**Dataset entries:**
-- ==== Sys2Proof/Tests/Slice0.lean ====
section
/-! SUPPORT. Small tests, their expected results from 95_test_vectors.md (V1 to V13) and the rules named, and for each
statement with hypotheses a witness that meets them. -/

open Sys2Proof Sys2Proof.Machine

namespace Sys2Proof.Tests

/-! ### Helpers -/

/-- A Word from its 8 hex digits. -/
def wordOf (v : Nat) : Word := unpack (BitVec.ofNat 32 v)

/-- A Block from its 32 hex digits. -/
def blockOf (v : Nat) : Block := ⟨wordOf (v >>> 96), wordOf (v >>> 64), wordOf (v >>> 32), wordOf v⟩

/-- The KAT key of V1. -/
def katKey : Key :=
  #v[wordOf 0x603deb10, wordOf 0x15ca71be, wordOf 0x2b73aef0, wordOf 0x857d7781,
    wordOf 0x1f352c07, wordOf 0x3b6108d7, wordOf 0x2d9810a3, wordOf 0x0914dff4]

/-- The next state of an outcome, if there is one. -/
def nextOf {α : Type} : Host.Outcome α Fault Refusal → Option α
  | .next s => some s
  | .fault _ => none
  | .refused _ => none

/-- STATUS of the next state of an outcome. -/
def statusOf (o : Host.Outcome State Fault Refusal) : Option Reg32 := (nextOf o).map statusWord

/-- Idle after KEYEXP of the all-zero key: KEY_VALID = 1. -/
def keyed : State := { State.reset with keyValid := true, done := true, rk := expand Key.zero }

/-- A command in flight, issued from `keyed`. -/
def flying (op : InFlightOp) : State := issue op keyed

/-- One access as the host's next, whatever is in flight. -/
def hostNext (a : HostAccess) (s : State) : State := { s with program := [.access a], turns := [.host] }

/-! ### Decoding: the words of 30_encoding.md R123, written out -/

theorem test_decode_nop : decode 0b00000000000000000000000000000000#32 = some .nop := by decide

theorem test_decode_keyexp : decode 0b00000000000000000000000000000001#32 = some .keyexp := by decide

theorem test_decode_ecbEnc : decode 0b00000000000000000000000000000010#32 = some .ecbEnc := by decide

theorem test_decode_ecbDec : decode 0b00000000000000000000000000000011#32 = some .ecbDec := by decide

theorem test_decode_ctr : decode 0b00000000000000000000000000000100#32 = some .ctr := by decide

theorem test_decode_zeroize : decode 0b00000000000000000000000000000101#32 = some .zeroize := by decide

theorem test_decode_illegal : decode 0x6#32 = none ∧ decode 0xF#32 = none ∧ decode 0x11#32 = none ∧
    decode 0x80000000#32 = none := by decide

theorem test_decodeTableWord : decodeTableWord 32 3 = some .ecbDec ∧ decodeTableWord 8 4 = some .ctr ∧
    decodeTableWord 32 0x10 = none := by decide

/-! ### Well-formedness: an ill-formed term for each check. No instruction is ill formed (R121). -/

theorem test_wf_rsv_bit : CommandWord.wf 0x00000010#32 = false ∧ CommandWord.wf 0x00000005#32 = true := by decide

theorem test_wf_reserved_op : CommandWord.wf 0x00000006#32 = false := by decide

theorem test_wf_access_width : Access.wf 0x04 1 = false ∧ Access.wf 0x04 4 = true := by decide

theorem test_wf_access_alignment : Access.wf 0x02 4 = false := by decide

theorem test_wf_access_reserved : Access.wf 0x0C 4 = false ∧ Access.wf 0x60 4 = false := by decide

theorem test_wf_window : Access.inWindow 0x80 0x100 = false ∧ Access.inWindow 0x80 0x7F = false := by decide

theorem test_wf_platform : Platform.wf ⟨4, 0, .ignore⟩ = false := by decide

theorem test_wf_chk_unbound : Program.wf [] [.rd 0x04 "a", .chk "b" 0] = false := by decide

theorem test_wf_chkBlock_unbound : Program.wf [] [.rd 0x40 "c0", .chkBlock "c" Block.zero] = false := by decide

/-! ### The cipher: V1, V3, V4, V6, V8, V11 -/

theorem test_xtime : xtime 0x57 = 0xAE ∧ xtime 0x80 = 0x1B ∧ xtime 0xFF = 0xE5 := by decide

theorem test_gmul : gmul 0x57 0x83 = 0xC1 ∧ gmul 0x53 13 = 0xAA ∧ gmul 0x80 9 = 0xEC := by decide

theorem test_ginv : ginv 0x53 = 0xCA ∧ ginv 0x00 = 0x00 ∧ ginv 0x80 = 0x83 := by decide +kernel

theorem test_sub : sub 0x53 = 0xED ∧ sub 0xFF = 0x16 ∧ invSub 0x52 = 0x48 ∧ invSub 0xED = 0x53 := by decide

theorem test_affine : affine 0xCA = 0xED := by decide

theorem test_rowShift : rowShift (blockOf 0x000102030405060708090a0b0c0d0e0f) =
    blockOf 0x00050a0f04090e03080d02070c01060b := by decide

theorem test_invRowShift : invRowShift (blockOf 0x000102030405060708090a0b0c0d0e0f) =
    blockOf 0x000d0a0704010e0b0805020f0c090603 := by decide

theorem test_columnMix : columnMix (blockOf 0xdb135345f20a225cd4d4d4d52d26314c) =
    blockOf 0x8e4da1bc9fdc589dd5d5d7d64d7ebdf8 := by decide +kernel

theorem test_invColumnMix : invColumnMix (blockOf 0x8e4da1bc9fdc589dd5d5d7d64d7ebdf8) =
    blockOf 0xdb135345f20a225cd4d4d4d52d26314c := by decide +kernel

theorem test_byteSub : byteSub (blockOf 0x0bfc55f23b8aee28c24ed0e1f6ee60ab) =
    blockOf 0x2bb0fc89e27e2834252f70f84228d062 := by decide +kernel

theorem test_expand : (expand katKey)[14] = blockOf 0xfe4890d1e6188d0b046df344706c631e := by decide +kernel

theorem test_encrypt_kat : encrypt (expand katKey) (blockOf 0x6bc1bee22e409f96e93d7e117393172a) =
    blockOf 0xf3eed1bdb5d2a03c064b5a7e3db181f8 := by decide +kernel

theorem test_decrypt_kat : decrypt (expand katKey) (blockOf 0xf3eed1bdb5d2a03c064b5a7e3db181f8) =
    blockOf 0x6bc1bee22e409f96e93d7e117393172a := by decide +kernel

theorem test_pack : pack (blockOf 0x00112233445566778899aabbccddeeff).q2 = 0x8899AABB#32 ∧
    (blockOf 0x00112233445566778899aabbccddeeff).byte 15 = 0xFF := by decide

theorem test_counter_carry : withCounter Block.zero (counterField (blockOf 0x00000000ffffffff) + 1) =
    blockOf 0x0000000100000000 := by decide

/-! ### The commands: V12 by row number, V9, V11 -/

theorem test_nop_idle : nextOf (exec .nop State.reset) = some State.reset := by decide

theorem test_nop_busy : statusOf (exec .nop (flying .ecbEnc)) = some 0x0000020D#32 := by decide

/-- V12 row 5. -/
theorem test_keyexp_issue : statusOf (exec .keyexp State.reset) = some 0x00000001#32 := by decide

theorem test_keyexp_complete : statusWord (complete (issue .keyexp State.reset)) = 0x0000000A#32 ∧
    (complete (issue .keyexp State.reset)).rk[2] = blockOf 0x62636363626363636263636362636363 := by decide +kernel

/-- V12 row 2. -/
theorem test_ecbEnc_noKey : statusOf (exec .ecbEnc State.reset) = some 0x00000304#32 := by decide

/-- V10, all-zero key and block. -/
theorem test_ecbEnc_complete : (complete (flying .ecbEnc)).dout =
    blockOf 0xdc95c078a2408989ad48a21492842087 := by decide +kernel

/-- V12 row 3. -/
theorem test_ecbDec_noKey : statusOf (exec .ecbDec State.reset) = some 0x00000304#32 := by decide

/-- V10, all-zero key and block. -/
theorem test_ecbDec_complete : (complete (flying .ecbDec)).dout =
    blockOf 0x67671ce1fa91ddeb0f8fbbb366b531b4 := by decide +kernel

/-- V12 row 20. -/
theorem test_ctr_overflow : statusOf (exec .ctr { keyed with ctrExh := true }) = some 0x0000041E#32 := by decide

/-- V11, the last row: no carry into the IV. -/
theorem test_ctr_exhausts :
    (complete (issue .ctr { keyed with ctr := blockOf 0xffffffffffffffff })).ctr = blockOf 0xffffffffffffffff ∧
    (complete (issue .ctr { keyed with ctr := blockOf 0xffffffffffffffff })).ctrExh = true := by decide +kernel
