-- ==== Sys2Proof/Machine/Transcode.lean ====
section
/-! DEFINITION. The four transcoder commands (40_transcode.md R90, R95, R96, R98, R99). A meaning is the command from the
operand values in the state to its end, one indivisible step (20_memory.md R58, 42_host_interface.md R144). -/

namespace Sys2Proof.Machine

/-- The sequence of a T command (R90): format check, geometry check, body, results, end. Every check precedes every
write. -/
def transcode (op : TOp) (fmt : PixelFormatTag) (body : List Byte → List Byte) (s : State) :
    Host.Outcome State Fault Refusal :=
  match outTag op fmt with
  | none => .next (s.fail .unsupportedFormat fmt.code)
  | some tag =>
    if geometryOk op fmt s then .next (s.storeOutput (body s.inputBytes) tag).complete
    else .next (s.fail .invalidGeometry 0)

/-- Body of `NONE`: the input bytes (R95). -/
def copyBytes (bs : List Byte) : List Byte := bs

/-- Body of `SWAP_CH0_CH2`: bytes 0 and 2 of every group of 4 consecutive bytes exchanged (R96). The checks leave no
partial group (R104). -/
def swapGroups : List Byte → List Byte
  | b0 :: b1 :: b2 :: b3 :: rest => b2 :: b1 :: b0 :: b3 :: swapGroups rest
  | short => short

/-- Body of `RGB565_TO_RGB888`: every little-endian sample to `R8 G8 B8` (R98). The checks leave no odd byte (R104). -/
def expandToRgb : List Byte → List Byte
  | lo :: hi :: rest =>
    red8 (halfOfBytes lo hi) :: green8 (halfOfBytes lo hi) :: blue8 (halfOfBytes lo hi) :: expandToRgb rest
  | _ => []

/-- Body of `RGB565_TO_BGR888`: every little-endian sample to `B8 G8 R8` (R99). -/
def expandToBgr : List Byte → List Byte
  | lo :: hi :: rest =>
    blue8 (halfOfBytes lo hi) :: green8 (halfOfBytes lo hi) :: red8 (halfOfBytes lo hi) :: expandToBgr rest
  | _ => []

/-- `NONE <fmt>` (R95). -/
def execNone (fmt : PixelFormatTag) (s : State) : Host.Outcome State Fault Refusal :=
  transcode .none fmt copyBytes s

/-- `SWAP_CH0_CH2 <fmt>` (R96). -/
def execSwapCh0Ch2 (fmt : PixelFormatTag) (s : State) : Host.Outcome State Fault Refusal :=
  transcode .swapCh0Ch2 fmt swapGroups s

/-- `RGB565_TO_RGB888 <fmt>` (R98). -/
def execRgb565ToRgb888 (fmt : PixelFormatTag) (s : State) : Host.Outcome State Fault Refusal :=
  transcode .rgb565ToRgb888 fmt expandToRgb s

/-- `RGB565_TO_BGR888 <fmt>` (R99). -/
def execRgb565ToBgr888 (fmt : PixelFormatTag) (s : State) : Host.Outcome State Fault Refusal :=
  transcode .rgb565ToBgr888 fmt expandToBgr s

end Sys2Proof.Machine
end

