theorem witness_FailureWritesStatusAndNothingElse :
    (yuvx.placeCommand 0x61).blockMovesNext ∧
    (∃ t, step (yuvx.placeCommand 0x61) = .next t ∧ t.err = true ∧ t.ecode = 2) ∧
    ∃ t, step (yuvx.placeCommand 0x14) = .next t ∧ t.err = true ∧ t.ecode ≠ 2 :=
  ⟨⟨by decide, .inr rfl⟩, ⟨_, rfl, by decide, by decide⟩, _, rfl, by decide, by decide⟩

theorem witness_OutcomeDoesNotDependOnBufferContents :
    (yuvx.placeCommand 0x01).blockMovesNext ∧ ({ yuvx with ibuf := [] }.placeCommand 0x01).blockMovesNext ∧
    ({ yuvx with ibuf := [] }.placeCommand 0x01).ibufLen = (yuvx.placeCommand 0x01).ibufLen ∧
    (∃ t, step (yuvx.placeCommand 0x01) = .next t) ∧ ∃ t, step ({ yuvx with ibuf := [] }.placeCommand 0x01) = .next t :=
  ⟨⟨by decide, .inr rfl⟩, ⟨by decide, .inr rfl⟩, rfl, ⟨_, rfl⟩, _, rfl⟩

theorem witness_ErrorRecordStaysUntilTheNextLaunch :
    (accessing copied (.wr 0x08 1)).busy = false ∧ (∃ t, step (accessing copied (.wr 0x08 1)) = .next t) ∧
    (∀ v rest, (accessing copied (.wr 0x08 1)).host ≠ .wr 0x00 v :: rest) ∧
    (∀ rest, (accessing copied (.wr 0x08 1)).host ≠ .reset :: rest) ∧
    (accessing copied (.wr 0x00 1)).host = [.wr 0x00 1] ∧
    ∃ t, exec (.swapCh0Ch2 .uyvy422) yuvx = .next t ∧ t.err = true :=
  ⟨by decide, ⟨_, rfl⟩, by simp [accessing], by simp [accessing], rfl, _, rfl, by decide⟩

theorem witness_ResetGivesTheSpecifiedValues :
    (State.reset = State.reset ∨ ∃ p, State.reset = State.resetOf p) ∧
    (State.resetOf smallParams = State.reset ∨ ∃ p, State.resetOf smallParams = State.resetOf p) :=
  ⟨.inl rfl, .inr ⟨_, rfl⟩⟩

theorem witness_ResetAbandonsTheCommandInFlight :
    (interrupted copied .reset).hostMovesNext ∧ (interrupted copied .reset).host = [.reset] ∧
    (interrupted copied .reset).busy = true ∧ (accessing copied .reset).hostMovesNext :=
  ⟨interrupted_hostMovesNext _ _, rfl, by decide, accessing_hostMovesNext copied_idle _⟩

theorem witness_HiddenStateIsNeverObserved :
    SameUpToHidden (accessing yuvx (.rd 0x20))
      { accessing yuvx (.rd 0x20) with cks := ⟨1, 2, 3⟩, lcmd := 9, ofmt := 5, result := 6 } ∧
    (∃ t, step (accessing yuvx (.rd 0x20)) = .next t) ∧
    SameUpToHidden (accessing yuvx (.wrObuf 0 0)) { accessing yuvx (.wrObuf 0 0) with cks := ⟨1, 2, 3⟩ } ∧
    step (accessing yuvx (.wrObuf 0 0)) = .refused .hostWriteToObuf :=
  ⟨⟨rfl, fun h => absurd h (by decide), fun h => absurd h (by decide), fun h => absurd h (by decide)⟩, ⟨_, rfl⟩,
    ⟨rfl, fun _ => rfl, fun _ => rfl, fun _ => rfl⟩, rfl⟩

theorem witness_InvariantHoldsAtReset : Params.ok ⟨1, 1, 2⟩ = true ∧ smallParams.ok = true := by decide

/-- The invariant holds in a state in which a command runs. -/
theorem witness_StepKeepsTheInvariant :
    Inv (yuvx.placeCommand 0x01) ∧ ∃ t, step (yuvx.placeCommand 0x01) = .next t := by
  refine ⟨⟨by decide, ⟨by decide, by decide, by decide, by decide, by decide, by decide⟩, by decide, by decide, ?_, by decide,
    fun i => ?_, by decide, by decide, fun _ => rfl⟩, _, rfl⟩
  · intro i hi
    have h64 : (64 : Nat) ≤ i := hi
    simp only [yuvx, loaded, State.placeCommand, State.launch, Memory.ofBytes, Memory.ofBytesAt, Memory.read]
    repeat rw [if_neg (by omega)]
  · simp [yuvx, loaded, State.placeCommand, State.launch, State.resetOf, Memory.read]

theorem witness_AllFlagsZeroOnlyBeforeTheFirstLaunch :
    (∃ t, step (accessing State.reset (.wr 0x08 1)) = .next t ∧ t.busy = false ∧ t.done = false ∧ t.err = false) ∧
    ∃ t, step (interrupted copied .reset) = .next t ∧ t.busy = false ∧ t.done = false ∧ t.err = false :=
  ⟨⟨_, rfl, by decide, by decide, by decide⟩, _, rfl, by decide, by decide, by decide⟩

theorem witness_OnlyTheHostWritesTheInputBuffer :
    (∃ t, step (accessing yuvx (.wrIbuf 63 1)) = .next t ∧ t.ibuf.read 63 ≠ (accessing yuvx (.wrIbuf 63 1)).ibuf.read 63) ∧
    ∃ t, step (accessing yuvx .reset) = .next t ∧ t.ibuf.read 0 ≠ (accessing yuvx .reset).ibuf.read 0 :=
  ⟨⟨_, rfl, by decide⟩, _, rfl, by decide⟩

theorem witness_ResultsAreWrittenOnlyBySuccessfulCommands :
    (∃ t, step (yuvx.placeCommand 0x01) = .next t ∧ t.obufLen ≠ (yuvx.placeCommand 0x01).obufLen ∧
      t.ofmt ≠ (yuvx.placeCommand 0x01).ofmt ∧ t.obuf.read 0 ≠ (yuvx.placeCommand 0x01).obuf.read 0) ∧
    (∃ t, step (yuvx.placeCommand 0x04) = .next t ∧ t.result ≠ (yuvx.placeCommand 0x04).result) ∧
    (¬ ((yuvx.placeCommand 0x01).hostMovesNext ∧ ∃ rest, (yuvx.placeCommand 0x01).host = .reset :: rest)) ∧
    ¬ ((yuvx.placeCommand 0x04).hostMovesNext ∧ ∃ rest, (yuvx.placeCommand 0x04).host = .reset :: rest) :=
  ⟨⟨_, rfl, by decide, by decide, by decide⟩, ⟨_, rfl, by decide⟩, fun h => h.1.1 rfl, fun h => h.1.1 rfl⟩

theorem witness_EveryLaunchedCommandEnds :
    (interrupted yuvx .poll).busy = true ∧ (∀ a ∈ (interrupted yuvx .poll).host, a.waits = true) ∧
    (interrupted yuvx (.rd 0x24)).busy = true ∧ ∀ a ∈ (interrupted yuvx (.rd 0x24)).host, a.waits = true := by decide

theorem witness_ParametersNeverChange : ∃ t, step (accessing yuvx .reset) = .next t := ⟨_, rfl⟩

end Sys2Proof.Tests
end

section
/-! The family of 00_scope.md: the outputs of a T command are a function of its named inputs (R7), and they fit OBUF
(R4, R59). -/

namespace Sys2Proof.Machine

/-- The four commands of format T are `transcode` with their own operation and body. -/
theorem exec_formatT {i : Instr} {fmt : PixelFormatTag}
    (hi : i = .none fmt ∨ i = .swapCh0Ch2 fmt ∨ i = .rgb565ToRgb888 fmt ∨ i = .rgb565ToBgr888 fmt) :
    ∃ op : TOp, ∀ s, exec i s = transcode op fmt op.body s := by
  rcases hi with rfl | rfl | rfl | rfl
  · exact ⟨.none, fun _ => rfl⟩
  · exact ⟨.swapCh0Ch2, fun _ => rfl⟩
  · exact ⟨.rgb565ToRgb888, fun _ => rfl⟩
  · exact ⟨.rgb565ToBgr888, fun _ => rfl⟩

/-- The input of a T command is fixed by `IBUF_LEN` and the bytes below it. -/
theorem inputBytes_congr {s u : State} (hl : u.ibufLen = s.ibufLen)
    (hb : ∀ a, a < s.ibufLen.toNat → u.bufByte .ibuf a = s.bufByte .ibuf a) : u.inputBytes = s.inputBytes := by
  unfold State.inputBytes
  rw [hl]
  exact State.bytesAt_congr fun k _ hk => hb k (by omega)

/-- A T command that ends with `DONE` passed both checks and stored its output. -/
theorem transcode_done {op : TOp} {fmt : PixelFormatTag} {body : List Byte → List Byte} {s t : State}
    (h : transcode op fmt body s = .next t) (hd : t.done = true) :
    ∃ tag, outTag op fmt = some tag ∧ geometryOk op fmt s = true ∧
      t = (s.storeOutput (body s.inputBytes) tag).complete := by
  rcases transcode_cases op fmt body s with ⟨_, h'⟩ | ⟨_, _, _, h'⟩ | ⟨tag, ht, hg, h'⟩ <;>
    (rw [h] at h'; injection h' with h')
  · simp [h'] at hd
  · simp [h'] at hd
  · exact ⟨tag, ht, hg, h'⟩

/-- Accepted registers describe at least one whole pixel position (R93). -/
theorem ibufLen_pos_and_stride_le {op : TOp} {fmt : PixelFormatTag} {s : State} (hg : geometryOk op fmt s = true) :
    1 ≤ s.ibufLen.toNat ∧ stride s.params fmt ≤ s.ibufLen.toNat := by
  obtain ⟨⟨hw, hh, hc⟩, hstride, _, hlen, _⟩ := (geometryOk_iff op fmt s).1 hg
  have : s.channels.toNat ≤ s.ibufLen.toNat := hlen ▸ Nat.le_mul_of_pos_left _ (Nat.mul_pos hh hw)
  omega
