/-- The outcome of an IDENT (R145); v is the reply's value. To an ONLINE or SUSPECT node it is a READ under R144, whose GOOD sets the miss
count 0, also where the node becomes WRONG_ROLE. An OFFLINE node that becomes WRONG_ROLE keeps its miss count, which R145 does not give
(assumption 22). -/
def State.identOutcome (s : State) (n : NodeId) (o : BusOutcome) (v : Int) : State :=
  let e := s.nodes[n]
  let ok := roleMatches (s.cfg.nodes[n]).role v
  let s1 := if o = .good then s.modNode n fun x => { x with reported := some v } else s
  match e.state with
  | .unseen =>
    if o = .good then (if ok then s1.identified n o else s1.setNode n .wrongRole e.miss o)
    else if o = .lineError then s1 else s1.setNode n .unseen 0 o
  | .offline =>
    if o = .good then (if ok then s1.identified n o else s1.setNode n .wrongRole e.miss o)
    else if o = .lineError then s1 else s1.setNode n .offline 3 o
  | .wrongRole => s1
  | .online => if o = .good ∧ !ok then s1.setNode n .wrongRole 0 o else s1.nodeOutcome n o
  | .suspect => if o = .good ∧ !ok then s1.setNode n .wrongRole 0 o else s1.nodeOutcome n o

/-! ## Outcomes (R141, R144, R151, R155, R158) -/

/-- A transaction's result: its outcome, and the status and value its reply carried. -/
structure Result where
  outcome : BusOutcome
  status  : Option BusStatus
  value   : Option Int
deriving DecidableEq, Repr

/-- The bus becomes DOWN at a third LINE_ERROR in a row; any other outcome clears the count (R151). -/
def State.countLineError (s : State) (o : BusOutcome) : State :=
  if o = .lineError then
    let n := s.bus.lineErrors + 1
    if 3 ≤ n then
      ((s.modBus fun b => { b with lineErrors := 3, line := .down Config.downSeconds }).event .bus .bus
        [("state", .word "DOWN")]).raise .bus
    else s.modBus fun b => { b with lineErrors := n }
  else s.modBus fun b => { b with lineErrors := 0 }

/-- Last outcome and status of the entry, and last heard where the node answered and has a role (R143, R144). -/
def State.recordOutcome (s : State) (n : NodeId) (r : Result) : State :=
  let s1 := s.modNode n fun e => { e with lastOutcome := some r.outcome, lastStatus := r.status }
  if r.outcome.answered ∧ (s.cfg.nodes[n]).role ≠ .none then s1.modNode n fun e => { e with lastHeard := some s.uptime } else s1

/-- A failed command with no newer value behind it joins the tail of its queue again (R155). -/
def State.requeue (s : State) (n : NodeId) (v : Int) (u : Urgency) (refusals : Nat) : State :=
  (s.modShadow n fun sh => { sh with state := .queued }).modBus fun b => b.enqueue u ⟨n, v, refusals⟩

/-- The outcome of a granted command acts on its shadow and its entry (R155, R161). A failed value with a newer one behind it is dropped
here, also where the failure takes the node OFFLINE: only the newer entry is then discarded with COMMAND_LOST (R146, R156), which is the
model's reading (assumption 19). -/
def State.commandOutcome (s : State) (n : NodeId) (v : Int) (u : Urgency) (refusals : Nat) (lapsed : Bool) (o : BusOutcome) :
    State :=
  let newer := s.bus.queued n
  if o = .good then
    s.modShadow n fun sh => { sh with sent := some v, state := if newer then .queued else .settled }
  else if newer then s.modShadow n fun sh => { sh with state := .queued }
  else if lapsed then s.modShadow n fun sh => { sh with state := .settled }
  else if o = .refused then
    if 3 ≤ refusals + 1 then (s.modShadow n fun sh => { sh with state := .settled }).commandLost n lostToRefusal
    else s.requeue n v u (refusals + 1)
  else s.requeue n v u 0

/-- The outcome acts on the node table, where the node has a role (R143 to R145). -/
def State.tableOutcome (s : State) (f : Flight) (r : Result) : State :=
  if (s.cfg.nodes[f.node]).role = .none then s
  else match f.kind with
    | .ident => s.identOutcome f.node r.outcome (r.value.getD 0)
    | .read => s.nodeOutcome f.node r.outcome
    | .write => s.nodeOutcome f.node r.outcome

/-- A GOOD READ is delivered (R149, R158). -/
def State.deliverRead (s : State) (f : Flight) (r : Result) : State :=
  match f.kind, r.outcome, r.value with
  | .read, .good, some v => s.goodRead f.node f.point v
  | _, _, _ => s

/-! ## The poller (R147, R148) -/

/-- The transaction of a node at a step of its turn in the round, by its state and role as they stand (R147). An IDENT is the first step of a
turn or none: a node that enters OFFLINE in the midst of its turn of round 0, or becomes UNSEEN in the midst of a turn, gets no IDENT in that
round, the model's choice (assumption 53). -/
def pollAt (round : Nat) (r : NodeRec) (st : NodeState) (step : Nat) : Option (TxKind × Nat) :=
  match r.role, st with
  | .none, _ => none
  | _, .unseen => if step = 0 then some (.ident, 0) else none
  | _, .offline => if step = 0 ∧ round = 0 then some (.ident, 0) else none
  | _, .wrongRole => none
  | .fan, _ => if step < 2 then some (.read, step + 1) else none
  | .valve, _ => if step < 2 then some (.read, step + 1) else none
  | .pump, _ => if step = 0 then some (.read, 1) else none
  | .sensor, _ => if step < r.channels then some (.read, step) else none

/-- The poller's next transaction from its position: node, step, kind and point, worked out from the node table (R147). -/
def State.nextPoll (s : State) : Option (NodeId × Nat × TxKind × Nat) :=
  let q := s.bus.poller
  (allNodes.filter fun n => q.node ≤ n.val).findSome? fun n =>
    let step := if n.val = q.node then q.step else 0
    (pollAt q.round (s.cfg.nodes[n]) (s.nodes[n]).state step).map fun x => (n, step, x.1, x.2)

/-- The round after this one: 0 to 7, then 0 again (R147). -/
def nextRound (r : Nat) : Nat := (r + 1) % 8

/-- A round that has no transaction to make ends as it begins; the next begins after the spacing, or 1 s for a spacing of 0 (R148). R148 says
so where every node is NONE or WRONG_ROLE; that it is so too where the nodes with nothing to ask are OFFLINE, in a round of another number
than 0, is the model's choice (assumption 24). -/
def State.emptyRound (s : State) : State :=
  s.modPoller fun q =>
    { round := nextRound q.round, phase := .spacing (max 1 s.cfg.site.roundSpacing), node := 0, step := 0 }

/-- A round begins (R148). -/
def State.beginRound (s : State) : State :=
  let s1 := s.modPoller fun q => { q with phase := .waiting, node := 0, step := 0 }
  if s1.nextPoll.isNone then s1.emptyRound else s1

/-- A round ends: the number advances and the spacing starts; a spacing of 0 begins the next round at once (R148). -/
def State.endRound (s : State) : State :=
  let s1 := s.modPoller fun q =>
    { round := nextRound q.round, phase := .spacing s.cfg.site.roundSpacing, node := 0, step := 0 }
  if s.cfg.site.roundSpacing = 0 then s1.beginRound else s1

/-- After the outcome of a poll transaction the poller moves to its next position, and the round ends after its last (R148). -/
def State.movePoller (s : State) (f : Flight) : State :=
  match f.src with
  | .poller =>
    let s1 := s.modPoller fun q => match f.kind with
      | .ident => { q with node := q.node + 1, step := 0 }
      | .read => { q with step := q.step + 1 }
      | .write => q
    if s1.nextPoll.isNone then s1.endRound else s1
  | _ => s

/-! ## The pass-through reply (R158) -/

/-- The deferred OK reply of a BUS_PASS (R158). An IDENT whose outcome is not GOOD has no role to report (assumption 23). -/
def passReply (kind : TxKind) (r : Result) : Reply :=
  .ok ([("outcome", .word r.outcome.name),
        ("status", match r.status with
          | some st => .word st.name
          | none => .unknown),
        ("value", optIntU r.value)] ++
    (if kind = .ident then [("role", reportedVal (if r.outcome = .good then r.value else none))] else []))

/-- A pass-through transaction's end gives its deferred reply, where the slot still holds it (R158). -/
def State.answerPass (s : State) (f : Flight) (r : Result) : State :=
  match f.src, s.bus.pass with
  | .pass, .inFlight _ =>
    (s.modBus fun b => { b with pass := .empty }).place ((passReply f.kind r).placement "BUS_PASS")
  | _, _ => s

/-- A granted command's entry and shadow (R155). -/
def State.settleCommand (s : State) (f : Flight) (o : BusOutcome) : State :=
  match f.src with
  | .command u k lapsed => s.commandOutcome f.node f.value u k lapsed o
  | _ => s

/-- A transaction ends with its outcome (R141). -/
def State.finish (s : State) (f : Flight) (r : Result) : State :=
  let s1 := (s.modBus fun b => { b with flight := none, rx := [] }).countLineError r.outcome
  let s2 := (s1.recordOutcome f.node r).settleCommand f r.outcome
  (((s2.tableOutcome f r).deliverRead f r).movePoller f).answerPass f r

**WORK INSTRUCTIONS:**
Give the number of lines in the entries that contain the word "List", with no other text.

**EXERCISE RESPONSE:**
6